• **Task instructions**
State how many lines in the following entries contain the word "tripCause". No other output.

Stored data entries:
-- ==== Sys2Proof/Machine/Pins.lean ====
section
/-! DEFINITION. Pins: reset, supply, junction sensors, the thermal trip and the alerts (20). These act whether or not the unit runs. -/
namespace Sys2Proof.Machine

/-- Whether the unit has its supply and has not shut down (20 R665, R666, R671). -/
def State.powered (s : State) : Bool := s.life = .running || s.life = .inReset || s.life = .rootsLost

/-- Every die held in reset (20 R661): ALERT_N[0] is low, the other alert outputs are released. -/
def State.holdReset (s : State) : State :=
  let s := s.cold .inReset
  ({ s with resetLow := true, alertSince := [(0, s.now)] } : State).setFld ⟨.PKG_PIN_STATUS, selSv0, 0, 0⟩ PKG_PIN_STATUS.ALERT 1

/-- RESET_ASSERT (20 R661): RESET_N is filtered low. -/
def execResetAssert (s : State) : Host.Outcome State Fault Refusal :=
  .next (if s.powered then (if s.resetLow then s else s.holdReset) else { s with resetLow := true })

/-- RESET_RELEASE (20 R661, R662): the filtered rising edge samples the straps and begins a start; while the supply is out of range the release is held, and while THERMTRIP_N is held it starts nothing (R664, R671). -/
def execResetRelease (straps : BitVec 7) (s : State) : Host.Outcome State Fault Refusal :=
  if !s.resetLow then .next s
  else
    let s := { s with resetLow := false, strap := straps.toNat }
    .next (if s.life = .inReset then { s with life := .running, startDue := true } else s)

/-- POWER_LOSS (20 R665): every die except the trip latch loses power. Nothing is written back and no reply is sent. -/
def execPowerLoss (s : State) : Host.Outcome State Fault Refusal :=
  .next (if s.life = .unpowered then s else { s.cold .unpowered with resetLow := s.resetLow, strap := s.strap })

/-- POWER_RESTORE (20 R664, R665): VIN is back in range and the rails are up: a start begins, or RESET_N still holds the unit. -/
def execPowerRestore (s : State) : Host.Outcome State Fault Refusal :=
  .next (if s.life = .unpowered then (if s.resetLow then s.holdReset else { s with life := .running, startDue := true }) else s)

/-- A record in the trip latch, in place of an earlier one (20 R671, R673). -/
def State.tripRecord (s : State) (cause die temp : Nat) : State :=
  (((s.setFld pkgTrip PKG_TRIP.TEMP temp).setFld pkgTrip PKG_TRIP.DIE die).setFld pkgTrip PKG_TRIP.CAUSE cause).setW1c pkgTrip PKG_TRIP.VALID

/-- VIN_OVERVOLTAGE (20 R666): CAUSE 5 is latched and the unit shuts down; the DIE of such a record is a free value (log 32). -/
def execVinOvervoltage (s : State) : Host.Outcome State Fault Refusal :=
  if !s.powered then .next s
  else
    let p := s.draw
    .next ((p.2.tripRecord 5 (bits p.1.toNat 5 0) 0).cold .overvolted)

/-- The trip value of a sensor, °C (20 R670). -/
def tripValue : Sensor → Nat
  | .compute => 115
  | .dram => 105
  | .ioService => 115
  | .regulator => 125

/-- The CAUSE a sensor's trip records (20 R673). -/
def tripCause : Sensor → Nat
  | .compute => 1
  | .dram => 2
  | .ioService => 3
  | .regulator => 4

/-- JUNCTION_SAMPLE (20 R670, R671): the second successive sample of a sensor at its trip value latches the record, drives THERMTRIP_N low and shuts the unit down. -/
def execJunctionSample (k : Sensor) (sel : Fin 64) (t : Fin 256) (s : State) : Host.Outcome State Fault Refusal :=
  let key := tripCause k * 64 + sel.val
  if !s.powered then .next s
  else if t.val < tripValue k then .next { s with hot := sdel s.hot key }
  else if s.hot.contains key then .next ((s.tripRecord (tripCause k) (if k = .regulator then 0x3F else sel.val) t.val).cold .tripped)
  else .next { s with hot := sins s.hot key }

/-- The key of concentrator source 0x00C, whose raw line is THERMTRIP_N driven low by another device (20 R672). -/
def tripKey : Nat := 4 * 1024 + 0x0C

/-- THERMTRIP_EXTERNAL (20 R672): another device drives THERMTRIP_N low while the unit does not. -/
def execThermtripExternal (s : State) : Host.Outcome State Fault Refusal := .next (if s.life = .tripped then s else s.noteLine tripKey true)

/-- THERMTRIP_EXTERNAL_RELEASE (20 R672). -/
def execThermtripExternalRelease (s : State) : Host.Outcome State Fault Refusal := .next (s.noteLine tripKey false)

/-- ALERT_HOLD_EXPIRE (20 R669): an alert output driven low for 1 ms whose condition has ended is released. -/
def execAlertHoldExpire (i : Fin 4) (s : State) : Host.Outcome State Fault Refusal :=
  let r : Reg := ⟨.PKG_PIN_STATUS, selSv0, 0, 0⟩
  let low := bitAt (s.fld r PKG_PIN_STATUS.ALERT) i.val
  .next (if s.powered && low && !s.alertWanted i.val && tget 0 s.alertSince i.val + ms 1 ≤ s.now then s.setFld r PKG_PIN_STATUS.ALERT (setBit (s.fld r PKG_PIN_STATUS.ALERT) i.val false) else s)

end Sys2Proof.Machine
end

• **Problem solution**
3